Journal of Lipid Research, Vol. 47, 484-491, March 2006
Copyright © 2006 by American Society for Biochemistry and Molecular Biology

Blockade of arachidonic acid incorporation into phospholipids induces apoptosis in U937 promonocytic cells

Rebeca Pérez^*, Xavier Matabosch, Amadeu Llebaria, María A. Balboa^* and Jesús Balsinde^1,*

^* Institute of Molecular Biology and Genetics, Spanish Research Council and University of Valladolid School of Medicine, 47003 Valladolid, Spain
Research Unit on Bioactive Molecules, Institute for Chemical and Environmental Research, Spanish Research Council, 08034 Barcelona, Spain

Published, JLR Papers in Press, December 2, 2005.

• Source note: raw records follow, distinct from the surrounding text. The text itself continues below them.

/-- A scalar command that has issued and not completed, which a lane fault lets complete first (R183): a wait for a handle,
or an atomic sent to another device. -/
def State.scalarBusy (s : State) (c : Ctx) : Bool :=
  c.th.wait == .issued || (c.th.wait == .acq && s.swapSent c.iss c.sg) || s.remoteOps.any (fun r => r.who == c.iss && r.sg == c.sg && r.atomic && (!r.answered || r.ok))

/-- A lane fault in the head entry (R183): it and every younger entry are saved; their places in the matrix
queue are given up; a scalar command already issued completes first; TEPC is the scalar position, within an unfinished
lane.iss when one is under way. A posted entry failure comes before it (R292; log entry 63). -/
def State.laneTrap (s : State) (c : Ctx) (e : LaneEntry) (cause lane : Nat) (mask : W32) (addr : W64) : Out :=
  if s.scalarBusy c then s.wait
  else
  let s := c.th.lq.foldl (fun s x => if x.uid = 0 then s else s.qRemoveUid c.iss x.uid) s
  match c.dueFailures with
  | p :: rest => .next (s.takePosted c p rest c.th.lq)
  | [] =>
    .next (s.takeTrap c {
      cause := cause, lane := lane, lq := true, tepc := c.th.pc, tlpc := c.th.lpc, tiss := c.th.issRem
      taddr := addr, tmaskr := mask, tenq := e.pc, saved := c.th.lq
      tiw := [BitVec.ofNat 32 e.word.toNat, BitVec.ofNat 32 (e.word.toNat / 2 ^ 32), BitVec.ofNat 32 (e.word.toNat / 2 ^ 64)] })

/-- The fault taken among failing lanes (lane, address, reason): the earliest in R202's order; TMASKR holds the
lanes with that cause, TADDR the lowest one's address. -/
def State.laneFault (s : State) (c : Ctx) (e : LaneEntry) (errs : List (Nat × W64 × LErr)) : Out :=
  match errs with
  | [] => s.wait
  | h :: t =>
    let first := t.foldl (fun b x => if x.2.2.rank < b.2.2.rank then x else b) h
    let same := errs.filter (fun x => x.2.2.rank == first.2.2.rank)
    let low := same.headD first
    let s := if s.scalarBusy c then s else same.foldl (fun s x => s.countErr x.2.2.err) s
    s.laneTrap c e low.2.2.cause low.1 (maskOf (same.map Prod.fst)) low.2.1

/-- The access performs at the home: strong, at die scope or wider (R85). -/
def laneWide (f : LaneF) : Bool := memStrong f = 1 && 3 ≤ memSc f

/-- The lanes of an instruction with the place each names, or why it names none (R213). -/
def State.laneLocs (s : State) (c : Ctx) (f : LaneF) (e : LaneEntry) (z : Nat) (wr wide : Bool) :
    List (Nat × W64 × Except LErr Loc) :=
  (activeLanes c f e).map (fun l =>
    let a := laneAddr c.gang f e.xop l
    (l, a,
      if a.toNat % z ≠ 0 then .error .misaligned
      else match if wide then s.translate c.part a.toNat wr else s.translateL1 c.part a.toNat wr with
        | .ok (.reg _) => .error (.mem .access)
        | .ok x => .ok x
        | .error x => .error (.mem x)))

/-- The failures among lane results. -/
def laneErrs {α : Type} (rs : List (Nat × W64 × Except LErr α)) : List (Nat × W64 × LErr) :=
  rs.filterMap (fun r => match r.2.2 with | .error x => some (r.1, r.2.1, x) | .ok _ => none)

¹ To whom correspondence should be addressed. e-mail: jbalsinde{at}ibgm.uva.es

	ABSTRACT

TOP ABSTRACT INTRODUCTION EXPERIMENTAL PROCEDURES RESULTS DISCUSSION REFERENCES

 
Arachidonic acid (AA) participates in a reacylation/deacylation cycle of membrane phospholipids, the so-called Lands cycle, that serves to keep the concentration of this free fatty acid in cells at a very low level. To manipulate the intracellular AA level in U937 phagocytes, we have used several pharmacological strategies to interfere with the Lands cycle. We used inhibitors of the AA reacylation pathway, namely thimerosal and triacsin C, which block the conversion of AA into arachidonoyl-CoA, and a CoA-independent transacylase inhibitor that blocks the movement of AA within phospholipids. In addition, we used cells overexpressing group VIA phospholipase A₂, an enzyme with key roles in controlling basal fatty acid deacylation reactions in phagocytic cells. All of these different strategies resulted in the expected increase of cellular free AA but also in the induction of cell death by apoptosis. Moreover, when used in combination with any of the aforementioned drugs, AA itself was able to induce apoptosis at doses as low as 10 µM. Blocking cyclooxygenase or lipoxygenases had no effect on the induction of apoptosis by AA. Collectively, these results indicate that free AA levels within the cells may provide an important cellular signal for the onset of apoptosis and that perturbations of the mechanisms controlling AA reacylation, and hence free AA availability, may decisively affect cell survival.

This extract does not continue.